- What is needed
Only one stretch of the data below is wanted: the lines starting at the one with "at 0x1000 whose" and ending at the one with "let t := poke (t.putEntry", both included, given again exactly.
*** Data provided ***
-- ==== Sys2Proof/Machine/Array.lean ====
section
/-! DEFINITION. The arithmetic of a pass of the cell array (R66 to R71): operands, groups of four, block partials, the
integer path, scaled-operand mode, and the pruning of columns (R172). -/

namespace Sys2Proof.Machine

/-- Element `i`, of `w` bits, of a block (R60). -/
def DBlock.elem (b : DBlock) (w i : Nat) : Nat := b.data.toNat / 2 ^ (w * i) % 2 ^ w
def DBlock.fmt (b : DBlock) : Nat := b.desc.toNat % 256
def DBlock.width (b : DBlock) : Nat := fmtWidth b.fmt
def DBlock.sidx (b : DBlock) : Nat := bits b.desc.toNat 11 8

/-- An element as it enters the array (R66). -/
def arrVal (f e : Nat) : Num := if f % 16 = 1 then f32 (rne32 (dl8 e)).1 else elemVal f e

/-- The elements of a column by logical position: a pruned position has none (R61, R163). -/
def keptFrom (b : DBlock) (w pos q : Nat) : Nat → List (Option Nat)
  | 0 => []
  | n + 1 =>
    if b.mask.getLsbD pos then some (b.elem w q) :: keptFrom b w (pos + 1) (q + 1) n
    else none :: keptFrom b w (pos + 1) q n

/-- The column as its passes pair it: `e` elements of a dense column, 2`e` positions of a compressed one. -/
def DBlock.column (b : DBlock) : List (Option Nat) :=
  let w := b.width
  let e := if w = 0 then 0 else 512 / w
  if fmtKeep b.fmt = 0 then (List.range e).map fun i => some (b.elem w i) else keptFrom b w 0 0 (2 * e)

/-- The elements of a row's blocks, in logical order, with the block of each. -/
def rowElems (l : List DBlock) : List (Nat × DBlock) :=
  l.flatMap fun b => (List.range (512 / Nat.max 1 b.width)).map fun i => (b.elem b.width i, b)

/-! ### MAC mode (R67, R68) -/

/-- GSUM: the exact sum of four products; an exact zero is +0 (R68). -/
def gsum (ps : List Num) : Num :=
  let r := ps.foldl (fun (a : Num) p => (a.add p).1) (.fin false 0 1)
  if r.isZero then .fin false 0 1 else r

/-- A product; a pruned position gives +0 (R66). -/
def pairProd (fb : Nat) (a : Nat × DBlock) (b : Option Nat) : Num :=
  match b with
  | none => .fin false 0 1
  | some e => ((arrVal a.2.fmt a.1).mul (arrVal fb e)).1

/-- The partial of one A block: groups of four in ascending order (R67). -/
def blockPartial (p : Word) : Nat → List Num → Word
  | 0, _ => p
  | n + 1, ps => blockPartial (rne32 ((f32 p).add (f32 (rne32 (gsum (ps.take 4))).1)).1).1 n (ps.drop 4)

/-- The scaled partial (R65, R67): the scales' product is exact. -/
def scaledPartial (p sa sb : Word) : Word :=
  if (f32 p).isZero then p else (rne32 ((f32 p).mul ((f32 sa).mul (f32 sb)).1).1).1

/-- One cell in MAC mode: `a` the row's blocks with the products of each (R67). -/
def macCell (scale : List Word) (c : Word) (col : DBlock) : List DBlock → List (Option Nat) → Word
  | [], _ => c
  | b :: l, bs =>
    let n := 512 / Nat.max 1 b.width
    let ps := ((rowElems [b]).zip (bs.take n)).map fun e => pairProd col.fmt e.1 e.2
    let p := blockPartial 0 (n / 4) ps
    let q := scaledPartial p (scaleAt scale b.sidx) (scaleAt scale col.sidx)
    macCell scale (addF c q).1 col l (bs.drop n)

/-! ### Scaled-operand mode and integers (R69, R70) -/

/-- Entry `j` of the sequence, and whether all of its entries are MAC (R67, R160). -/
def seqLen (w : Word) : Nat := bits w.toNat 18 16 + 1
def seqOp (w : Word) (j : Nat) : Nat := w.toNat / 2 ^ (2 * (j % seqLen w)) % 4
def macMode (w : Word) : Bool := (List.range (seqLen w)).all fun j => seqOp w j = 0

/-- A step on an FP32 cell (R70). -/
def cellStep (op : Nat) (c a b : Word) : Word :=
  match op with
  | 0 => (fmaN (f32 a) (f32 b) (f32 c)).1
  | 1 =>
    let d := ((f32 a).add (f32 b).neg).1
    (rne32 ((f32 c).add (if d.sign then d.neg else d)).1).1
  | 2 => (minmaxF true c (addF a b).1).1
  | _ => (minmaxF false c (addF a b).1).1

/-- A step on an INT32 cell (R70). -/
def cellStepI (op : Nat) (c : Word) (a b : Int) : Word :=
  match op with
  | 0 => c + wInt (a * b)
  | 1 => c + wInt (a - b).natAbs
  | 2 => if c.toInt ≤ a + b then wInt (a + b) else c
  | _ => if a + b ≤ c.toInt then wInt (a + b) else c

/-- The steps of a cell over its logical positions from `j` on. -/
def cellSteps (scale : List Word) (sq : Word) (int : Bool) (col : DBlock) (j : Nat) (c : Word) :
    List ((Nat × DBlock) × Option Nat) → Word
  | [] => c
  | (_, none) :: l => cellSteps scale sq int col (j + 1) c l
  | ((e, a), some b) :: l =>
    let c1 :=
      if int then cellStepI (seqOp sq j) c (sextNat e 8) (sextNat b 8)
      else cellStep (seqOp sq j) c (scaledDecode a.fmt e (scaleAt scale a.sidx)).1 (scaledDecode col.fmt b (scaleAt scale col.sidx)).1
    cellSteps scale sq int col (j + 1) c1 l

/-- One cell of a pass (R163). -/
def passCell (scale : List Word) (sq : Word) (int : Bool) (row : List DBlock) (col : DBlock) (c : Word) : Word :=
  if macMode sq && !int then macCell scale c col row col.column
  else cellSteps scale sq int col 0 c ((rowElems row).zip col.column)

/-- The cells of a tile after a pass: `a` holds the blocks of the rows, `j` of each (R163). -/
def passTile (scale : List Word) (sq : Word) (int : Bool) (j : Nat) (cols : List DBlock) :
    List DBlock → List Word → Nat → List Word
  | _, _, 0 => []
  | a, cs, n + 1 =>
    (cols.zip (cs.take 64)).map (fun e => passCell scale sq int (a.take j) e.1 e.2)
      ++ passTile scale sq int j cols (a.drop j) (cs.drop 64) n

/-! ### Pruning (R172) -/

/-- The magnitude of an element for selection, as a number. -/
def pruneMag (f e : Nat) : Nat :=
  match f % 16 with
  | 1 => if e % 256 = 0x80 then 2 ^ 200 else
    match dl8 e with
    | .fin _ p q => p * dl8Den / q
    | _ => 2 ^ 200
  | 2 => (sextNat e 8).natAbs
  | _ => e % 2 ^ 15

/-- Whether element `i` of a group is among the `n` of largest magnitude; a tie goes to the lower position. -/
def keepsIn (g : List Nat) (n i : Nat) : Bool :=
  let m := lget 0 g i
  ((g.zipIdx).countP fun e => m < e.1 || (e.1 = m && e.2 < i)) < n

/-- The keep bits of a column's elements by groups of `g`, keeping half. -/
def pruneMask (mags : List Nat) (g : Nat) : Nat → List Bool
  | 0 => []
  | n + 1 => (List.range g).map (keepsIn (mags.take g) (g / 2)) ++ pruneMask (mags.drop g) g n

/-- The pruned column of two source columns of one descriptor (R172): `g` is 4 for 2:4 and 8 for 4:8. -/
def pruneCol (g : Nat) (a b : DBlock) : DBlock :=
  let w := a.width
  let es := (rowElems [a]).map (·.1) ++ (rowElems [b]).map (·.1)
  let ks := pruneMask (es.map (pruneMag a.fmt)) g (es.length / g)
  let kept := (es.zip ks).filterMap fun e => if e.2 then some e.1 else none
  { data := BitVec.ofNat 512 (kept.foldr (fun e n => e + 2 ^ w * n) 0)
    desc := BitVec.ofNat 16 (a.desc.toNat + (if g = 4 then 0x10 else 0x20))
    mask := BitVec.ofNat 128 (ks.foldr (fun k n => b2n k + 2 * n) 0) }

/-- Whether every group of a mask holds its number of set bits (R61). -/
def maskGood (b : DBlock) : Bool :=
  let g := if fmtKeep b.fmt = 2 then 4 else 8
  let n := 1024 / Nat.max 1 b.width
  (List.range (n / g)).all fun k => ((List.range g).countP fun i => b.mask.getLsbD (g * k + i)) = g / 2

end Sys2Proof.Machine
end

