-- ==== Sys2Proof/Machine/Matrix.lean ====
section
/-! DEFINITION. The M unit, major MA (R151 to R175): configuration, nests and single passes, tile transfers, slabs and
pruning, and the steps in which they run. -/

namespace Sys2Proof.Machine

/-! ### Configuration (R157 to R161, R165) -/

/-- Whether a selector names a field (R157). -/
def nestSel (n : Nat) : Bool := n ≤ 4 || (8 ≤ n && n ≤ 0x1F)

/-- Writes the shadow configuration of the running task. -/
def State.setShadow (s : State) (f : MCfg → MCfg) : State := s.updTh fun t => { t with shadow := f t.shadow }

/-- `nset` (R157). -/
def execNset (g sel a : Nat) (s : State) : Res :=
  present (.nset g sel a) s { eff := fun o s => .next (s.setShadow fun m => m.set sel o.xa) }

/-- `nseti` (R157). -/
def execNseti (g sel : Nat) (k : Int) (s : State) : Res :=
  present (.nseti g sel k) s { eff := fun _ s => .next (s.setShadow fun m => m.set sel (wInt k)) }

/-- `cseq` (R160). -/
def execCseq (g a : Nat) (s : State) : Res :=
  present (.cseq g a) s { eff := fun o s => .next (s.setShadow fun m => { m with cellseq := o.xa &&& 0x7FFFF }) }

/-- Whether an operation runs on the array path (R152). -/
def onArray : Instr → Bool
  | .ngo .. | .tmma .. | .wprn24 .. | .wprn48 .. => true
  | _ => false

def isNest : Instr → Bool
  | .ngo .. => true
  | _ => false

/-- A nest is ended: after its pass in progress, or at once (R165). -/
def MOp.end_ (m : MOp) (now : Nat) : MOp := if m.pass.isSome then { m with last := true } else { m with doneAt := some now }

/-- Whether a counted nest is running or still to run: one without a pass runs until it completes (R162). -/
def MOp.stoppable (m : MOp) (now : Nat) : Bool :=
  isNest m.instr && match m.doneAt with
    | none => true
    | some t => m.started.isSome && decide (now < t)

/-- The nests that `nstop` acts on (R165): the first counted one, and with ALL the second; one that completes already stays as it is. -/
def stopNests (all : Bool) (now : Nat) (first : Bool) : List MOp → List MOp
  | [] => []
  | m :: l =>
    if m.stoppable now then
      if first then (if m.doneAt.isSome then m else m.end_ now) :: (if all then stopNests all now false l else l)
      else (if m.started.isNone then m.end_ now else m) :: l
    else m :: stopNests all now first l

/-- `nstop` (R165). -/
def execNstop (g all : Nat) (s : State) : Res :=
  present (.nstop g all) s
    { eff := fun _ s => .next (s.updTh fun t => { t with mq := stopNests (all % 2 = 1) s.pkg.time true t.mq }) }

/-- The checks of `mscl` in order (R161, R275). -/
def State.msclTrap (s : State) (r : Word) : Option Trap :=
  if r.toNat % 64 ≠ 0 then some (mkTrap 7 0 r)
  else if spadEnd ≤ r.toNat then some (mkTrap 6 1 r)
  else s.spadBudget r.toNat r.toNat

/-- `mscl` (R161): the scale table is loaded from 16 words. -/
def execMscl (g a : Nat) (s : State) : Res :=
  present (.mscl g a) s
    { needs := [.a]
      wait := fun o s => match s.msclTrap o.xa with | some _ => none | none => s.touchWait (spadRegion o.xa.toNat)
      chk := fun o s => s.msclTrap o.xa
      late := fun o s => s.poisonTrap o.xa
      eff := fun o s =>
        let r := (s.touched (spadRegion o.xa.toNat)).readWords o.xa.toNat 16
        .next (r.2.updTh fun t => { t with scale := r.1 }) }

/-! ### Read and write sets (R154, R155) -/

/-- An interval of tiles or slabs. -/
abbrev Span := Option (Int × Int)
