/-- The bytes from DONE on that acceptance tests: the record and the hang report of a context's cores; the record alone where the
launch names no context (R267, log entry 112). -/
def Launch.doneRoom (_ : Launch) (d : Option CtxDesc) : Nat := 64 + 16 * match d with | some d => d.ncore | none => 0

/-- A launch that completes at once: FAULT with one fault that the walker records (R267, R302, R369). -/
def State.refuseLaunch (s : State) (p : Nat) (d : Option CtxDesc) (l : Launch) (sub fpc fva : Nat) : State :=
  let cause := sub * 256 + 0x0A
  let l1 : Launch := { l with faults := 1, status := 1, cause, ftask := 0xFFFFFFFF, fpc, fva }
  let r := s.putRecord p d l1 s.pkg.time (l.doneRoom d) []
  if r.1.1 || r.1.2 then r.2.logErr p fva reqWalker 0x10 cause else r.2.logErr p 0 reqWalker 0x10 cause

/-- A fault that the walker records in a live launch (R271, R273, R369). -/
def State.walkerFault (s : State) (p slot sub : Nat) (ftask : Word) (fpc fva : Nat) : State :=
  s.launchFaultBy reqWalker p slot (sub * 256 + 0x0A) ftask fpc fva

/-- The FTASK of a fault at a node. -/
def nodeTask (i : Nat) : Word := w32 (i % 4096 * 2 ^ 20 + 0xFFFFF)

/-! ### Arming and acceptance -/

/-- `ARM` (R265): mailbox slot `v` of partition `p` is armed by queue pair `n`; an armed slot, and a value above 15, are
logged. -/
def execArm (s : State) : Res :=
  let p := s.ev.p
  let q := s.getPart p
  if 16 ≤ s.ev.v then .next (s.logErr p 0 (2 ^ 28 + s.ev.n) 4 (s.ev.v % 65536))
  else if q.regs.armed.contains s.ev.v then .next (s.logErr p 0 (2 ^ 28 + s.ev.n) 4 s.ev.v)
  else .next (s.updPart p fun q => { q with regs := { q.regs with armed := q.regs.armed ++ [s.ev.v] } })

/-- The record in a mailbox slot. -/
def State.mailRecord (s : State) (p k : Nat) : List Word :=
  (List.range 16).map fun i => w32 (s.pageLe p (64 * k + 4 * i) 4)

/-- A launch as captured from a mailbox slot. -/
def State.captureLaunch (s : State) (p k : Nat) : Launch := { slot := 0, mail := k, record := s.mailRecord p k, start := s.pkg.time }

/-- The first armed slot that may be accepted: its context, if it names one, has no live launch (R265). -/
def State.acceptable (s : State) (p : Nat) : Option Nat :=
  (s.getPart p).regs.armed.find? fun k =>
    match s.gangCtx p (s.captureLaunch p k).gang with
    | some d => (s.getLaunch p d.slot).isNone
    | none => true

/-- Whether a record is invalid (R266). -/
def Launch.invalid (l : Launch) : Bool :=
  l.graph % 64 ≠ 0 || 2 ^ 48 ≤ l.graph || 4096 ≤ l.entry || 16 ≤ l.word 3 || l.done % 64 ≠ 0 || l.sig % 4 ≠ 0 || 65536 ≤ l.word 11
    || l.word 12 ≠ 0 || l.word 13 ≠ 0 || l.word 14 ≠ 0 || l.word 15 ≠ 0
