/-- chbind of a declared channel of no collective, of type raw and count 1, puts the binding of its link port in flight, and
chbind without a channel its end (R191); csnd with a credit sends the elements of its channel, each in its type, and in a
foldable task holds them; crcv takes the oldest message, joins what was performed before its sending, and gives V(D) its
elements, a BF16 one as its FP32 value, +0 in the lanes beyond; crad combines them into the lanes of V(D) and keeps the others
(R192). Without a credit or a message they slip with code 5. An undeclared channel traps PORTDEAD 3, one that no port may be
bound to 2, one of the wrong kind 4, and the wrong role of a pipe 5 (R190, R286). -/
def Obligations.ChannelOperationResults : Prop := ∀ g d c a : Nat,
  (∀ s o t, Acts (.chbind g d c) s o t → (s.myChan c).kind ≠ 0 → (s.myChan c).kind ≠ 3 → (s.myChan c).ty = 3 → (s.myChan c).count = 1 →
    ((s.myChan c).kind = 2 → s.core.th.task.role ≠ none) → exec (.chbind g d c) s = .next (t.result 1 0 (.bind (d - 57) (some c))))
  ∧ Gives (.chbindUnbind g d) (fun _ t => t.result 1 0 (.bind (d - 57) none))
  ∧ (∀ s o t, Acts (.csnd g c a) s o t → (s.myChan c).kind ≠ 0 → (s.myChan c).kind ≠ 3 → s.pipeRole c true = false →
    let l := (List.range (s.myChan c).count).flatMap fun k =>
      if (s.myChan c).ty = 2 then leBytes (encodeBin 8 7 (f32 (lane o.va k))).1 2 else leBytes (lane o.va k).toNat 4
    (s.core.th.task.foldable = false → s.hasCredit c = true → exec (.csnd g c a) s = .next (t.sendMsg c l))
    ∧ (s.core.th.task.foldable = true → s.noHold = false → exec (.csnd g c a) s = .next (t.hold (.message c l))))
  ∧ (∀ (s : State) (h : Held), (s.core.th.holdq.contains (.reserved s.core.env.seq) = false →
      s.hold h = s.updTh fun x => { x with holdq := x.holdq ++ [h] })
    ∧ (s.core.th.holdq.contains (.reserved s.core.env.seq) = true →
      s.hold h = s.updTh fun x => { x with holdq := x.holdq.map fun y => if y = .reserved s.core.env.seq then h else y }))
  ∧ (∀ (s : State) m, s.headMsg c = some m → (s.dropMsg c).core.th = { s.core.th with csr := { s.core.th.csr with pts := max s.core.th.csr.pts m.ts } })
  ∧ (∀ s o t m, s.headMsg c = some m → (s.myChan c).kind ≠ 0 → (s.myChan c).kind ≠ 3 → s.pipeRole c false = false →
    let w := if (s.myChan c).ty = 2 then 2 else 4
    let e := fun k => if (s.myChan c).ty = 2 then (rne32 (decodeBin 8 7 (leNat ((m.payload.drop (w * k)).take w)))).1
      else BitVec.ofNat 32 (leNat ((m.payload.drop (w * k)).take w))
    (Acts (.crcv g d c) s o t → ∃ v : VReg, (∀ k, k < 64 → lane v k = if k < (s.myChan c).count then e k else 0)
      ∧ exec (.crcv g d c) s = .next ((t.dropMsg c).putV 6 d v (-1) 0))
    ∧ (Acts (.crad g d c) s o t → (s.myChan c).op ≠ 0 → (s.myChan c).op ≠ 4 → (s.myChan c).ty ≠ 3 →
      ∃ v : VReg, (∀ k, k < 64 → lane v k = if k < (s.myChan c).count
          then comb (if (s.myChan c).ty = 1 then 1 else 0) (s.myChan c).op (lane o.vd k) (e k) else lane o.vd k)
        ∧ exec (.crad g d c) s = .next ((t.dropMsg c).putV 10 d v (-1) 0)))
  ∧ ∀ s, let tr := fun n => Host.Outcome.next (s.trapNow (mkTrap 0x0B n (BitVec.ofNat 32 c)))
    ((s.myChan c).kind = 0 → ∀ i ∈ [Instr.chbind g d c, .csnd g c a, .crcv g d c, .crad g d c], clearToAct i s = true → exec i s = tr 3)
    ∧ (clearToAct (.chbind g d c) s = true → (s.myChan c).kind ≠ 0 →
      ((s.myChan c).kind = 3 ∨ (s.myChan c).ty ≠ 3 ∨ (s.myChan c).count ≠ 1) → exec (.chbind g d c) s = tr 2)
    ∧ (clearToAct (.chbind g d c) s = true → (s.myChan c).kind = 2 → (s.myChan c).ty = 3 → (s.myChan c).count = 1 →
      s.core.th.task.role = none → exec (.chbind g d c) s = tr 5)
    ∧ ((s.myChan c).kind = 3 → ∀ i ∈ [Instr.csnd g c a, .crcv g d c, .crad g d c], clearToAct i s = true → exec i s = tr 4)
    ∧ ((s.myChan c).kind ≠ 0 → (s.myChan c).kind ≠ 3 →
      (clearToAct (.csnd g c a) s = true → s.pipeRole c true = true → exec (.csnd g c a) s = tr 5)
      ∧ (clearToAct (.crcv g d c) s = true → s.pipeRole c false = true → exec (.crcv g d c) s = tr 5)
      ∧ (clearToAct (.crcv g d c) s = true → s.pipeRole c false = false → s.headMsg c = none →
        exec (.crcv g d c) s = .next (s.slip (.crcv g d c) (s.opnds (.crcv g d c)) 5 [] true [] none))
      ∧ (clearToAct (.csnd g c a) s = true → s.pipeRole c true = false → s.core.th.task.foldable = false → s.hasCredit c = false →
        exec (.csnd g c a) s = .next (s.slip (.csnd g c a) (s.opnds (.csnd g c a)) 5 [] true [] none)))
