/-- `s0` with bytes put into HBM. -/
def poke (s : State) (a v n : Nat) : State :=
  s.updPkg fun k => { k with hbm := { k.hbm with mem := lePut k.hbm.mem a v n } }

/-- `s0` with one context in slot 0 of partition 0: gang 1, ASID 1, rank 0 of 2, cores 0 and 1, page tables at 0x1000 whose
first 1 GiB is one SYSA and XDEV leaf at physical address 0 (R335, R237), and channels: 0 undeclared, 1 FP32 sums with 4
elements to rank 0, 2 raw and single, 3 a collective, 4 and 5 a pipe (R314). The second 1 GiB is a read-only leaf at address 0. The
die stores, stacks, links, the Ethernet port and the switch are ready (R367). -/
def s1 : State :=
  let t := s0.updPkg fun k => { k with hbm := {}, regs := { k.regs with funcready := (List.range 22).map (1024 + ·) } }
  let t := t.updPart 0 fun q => { q with cores := [0, 1], regs := { q.regs with ctxtab := 0, chanbase := 0x400, imgtab := 0x3000 } }
  let t := poke (t.putEntry 0 placedImage) 32 1 4
  let t := poke (poke (poke (poke (poke t 0 1 2) 2 1 2) 6 2 2) 8 0x1000 8) 36 2 4
  let t := poke (poke (poke (poke t 40 0x200 8) 48 0x300 8) 0x200 0x80018000 4) 0x300 0x00010000 4
  let t := poke (poke (poke t 0x1000 0x2001 8) 0x2000 0x33 8) 0x2008 0x43 8
  poke (poke (poke (poke (poke t 0x410 0x01030101 4) 0x420 0x01000031 4) 0x430 0x03 4) 0x440 0x02 4) 0x450 0x01000032 4

/-- `s0` with the operands of a memory operation: x2 an address of the scratchpad, x3 zero. -/
def withX (s : State) (n : Nat) (v : Word) : State := s.updTh fun t => { t with x := sset 0 t.x n v }

/-- `s0` in handler mode, after a reported fault. -/
def sH : State := s0.updTh fun t => { t with mode := .handler, csr := { t.csr with estat := 1, trapvec := 1 }, snap := some {} }

/-- What the next state of an outcome satisfies. -/
def nextIs (r : Host.Outcome State Fault Refusal) (f : State → Bool) : Bool :=
  match r with
  | .next t => f t
  | _ => false

/-- A command of the task of `s0`, with token 2. -/
def cmd0 : Cmd :=
  { ref := 0, tid := 1, task := placedTask, own := 0, after := 0, instr := .ccp 0 2 0 2 0, sword := 0, slot := 0, baddr := 0, tok := 2, fl := 0,
    due := 0, blk := List.replicate 16 0, xa := 0, xb := 0 }

/-- `s0` with x2 the last row of 256 bytes of the scratchpad, p1 lanes 0 and 63, all words full. -/
def sV (full : Bool) : State :=
  ((withX s0 2 0xFFF00).updTh fun t => { t with p := sset 0 t.p 1 0x8000000000000001 }).updCore fun c =>
    { c with spad := { c.spad with fe := if full then sset false (sset false [] 0x3FFC0 true) 0x3FFFF true else [] } }


/-- The descriptor of slot 0 of `s1`. -/
def d1 : CtxDesc :=
  { slot := 0, gang := 1, asid := 1, rank := 0, gangsz := 2, root := 0x1000, save := 0, kennel := 0, ksize := 1, ncore := 2,
    cmap := 0x200, pmap := 0x300 }

/-- A state with operands for a step of the device. -/
def evs (s : State) (e : Stim) : State := { s with ev := e }

/-- Changes of the running task, of the package and of partition 0. -/
def th (s : State) (f : Thread → Thread) : State := s.updTh f
def pk (s : State) (f : Package → Package) : State := s.updPkg f
def part0 (s : State) (f : Partition → Partition) : State := s.updPart 0 f

/-- `s` with one image in partition 0, with its table entry. -/
def img (s : State) (i : Image) : State := (part0 s fun q => { q with images := [i] }).putEntry 0 i

/-- The 1 GiB leaf of `s1`. -/
def leaf1 : TlbEnt := ⟨1, 0, 2 ^ 30, 0, 12⟩

/-- A nest in the M queue, and a tile move behind it. -/
def nest0 : MOp := { instr := .ngo 0, seq := 0, slot := 0, sword := 0, baddr := 0, xa := 0, xb := 0, cfg := {}, scale := [] }
def move0 : MOp := { nest0 with instr := .tmov 0 1 2, seq := 1 }

/-- An image whose text is one page at VA 0x100000. -/
def image1 : Image := { placedImage with textVa := 0x100000, textLen := 16 }

/-- A queued access of the task of `s0` at byte 0xFFFFC of its scratchpad. -/
def acc0 (i : Instr) : QAcc := { tid := 1, task := placedTask, instr := i, va := 0xFFFFC, place := .spad 0 0xFFFFC, b := 1 }

/-- A copy of one row of 64 bytes from 0 to 64 of the own scratchpad, with a signal at 0x1000. -/
def copy0 : Cmd := { cmd0 with blk := [0, 0, 64, 0, 64, 1, 0, 0, 0, 0, 0x1000, 0, 7, 1, 0, 0] }

/-- The same on an engine, its one step at hand. -/
def copy1 : Cmd := { copy0 with eng := some 0, next := [⟨0, 0, 0, 64⟩] }

/-- A packet that arrives for gang 1 of partition 0. -/
def pkt0 : Packet := { gang := 1, payload := [1, 2, 3, 4] }

/-! ### Decoding -/

/-- Whether the decoder reads an operation from a slot word and its extension byte. -/
def reads (e : Option Nat) (w : Nat) (i : Instr) : Bool :=
  match decodeSlot e w with
  | .ok j => decide (j = i)
  | .error _ => false

/-- Whether the decoder refuses a slot word with ILLOP. -/
def illop (e : Option Nat) (w : Nat) : Bool :=
  match decodeSlot e w with
  | .error .illop => true
  | _ => false

/-- Words of MAJ 0x0 (XA), their fields put together as R16 and R28 lay them out (R75 to R77). -/
theorem test_decode_XA : ∀ e ∈ [
    (0x03007209, Instr.add 3 7 8 9), (0x03047209, .sub 3 7 8 9), (0x03087209, .and 3 7 8 9), (0x030C7209, .or 3 7 8 9),
    (0x03107209, .xor 3 7 8 9), (0x03147209, .andn 3 7 8 9), (0x03187209, .shl 3 7 8 9), (0x031C7209, .shr 3 7 8 9),
    (0x03207209, .sar 3 7 8 9), (0x03247209, .rotr 3 7 8 9), (0x03287209, .slt 3 7 8 9), (0x032C7209, .sltu 3 7 8 9),
    (0x03307209, .seq 3 7 8 9), (0x03347209, .sne 3 7 8 9), (0x03387209, .min 3 7 8 9), (0x033C7209, .max 3 7 8 9),
    (0x03407209, .minu 3 7 8 9), (0x03447209, .maxu 3 7 8 9), (0x03487209, .mul 3 7 8 9), (0x034C7209, .mulh 3 7 8 9),
    (0x03507209, .mulhu 3 7 8 9), (0x03547209, .div 3 7 8 9), (0x03587209, .divu 3 7 8 9), (0x035C7209, .rem 3 7 8 9),
    (0x03607209, .remu 3 7 8 9), (0x03647200, .clz 3 7 8), (0x03687200, .ctz 3 7 8), (0x036C7200, .popc 3 7 8),
    (0x03707209, .sel 3 7 8 9), (0x03747209, .bfx 3 7 8 9), (0x03787209, .bfi 3 7 8 9)
    ], reads none e.1 e.2 = true := by decide +kernel

/-- Words of MAJ 0x1 (XI), their fields put together as R16 and R28 lay them out (R78). -/
theorem test_decode_XI : ∀ e ∈ [
    (0x1301C8FD, Instr.addi 3 7 8 (-3)), (0x1311C8FD, .andi 3 7 8 (-3)), (0x1321C8FD, .ori 3 7 8 (-3)),
    (0x1331C8FD, .xori 3 7 8 (-3)), (0x1341C813, .shli 3 7 8 19), (0x1351C813, .shri 3 7 8 19), (0x1361C813, .sari 3 7 8 19),
    (0x1371C8FD, .slti 3 7 8 (-3)), (0x1381C8FD, .sltui 3 7 8 (-3)), (0x1391C8FD, .seqi 3 7 8 (-3)),
    (0x13A1C8FD, .mini 3 7 8 (-3)), (0x13B1C8FD, .maxi 3 7 8 (-3)), (0x13C1C8FD, .muli 3 7 8 (-3))
    ], reads none e.1 e.2 = true := by decide +kernel

/-- Words of MAJ 0x2 (XL), their fields put together as R16 and R28 lay them out (R79). -/
theorem test_decode_XL : ∀ e ∈ [
    (0x2307FFFD, Instr.li 3 7 (-3)), (0x2347ABCD, .lhi 3 7 43981), (0x2387FFFD, .lpc 3 7 (-3))
    ], reads none e.1 e.2 = true := by decide +kernel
***
- Result for this exercise
/-- `s0` with one context in slot 0 of partition 0: gang 1, ASID 1, rank 0 of 2, cores 0 and 1, page tables at 0x1000 whose
first 1 GiB is one SYSA and XDEV leaf at physical address 0 (R335, R237), and channels: 0 undeclared, 1 FP32 sums with 4
elements to rank 0, 2 raw and single, 3 a collective, 4 and 5 a pipe (R314). The second 1 GiB is a read-only leaf at address 0. The
die stores, stacks, links, the Ethernet port and the switch are ready (R367). -/
def s1 : State :=
  let t := s0.updPkg fun k => { k with hbm := {}, regs := { k.regs with funcready := (List.range 22).map (1024 + ·) } }
  let t := t.updPart 0 fun q => { q with cores := [0, 1], regs := { q.regs with ctxtab := 0, chanbase := 0x400, imgtab := 0x3000 } }
  let t := poke (t.putEntry 0 placedImage) 32 1 4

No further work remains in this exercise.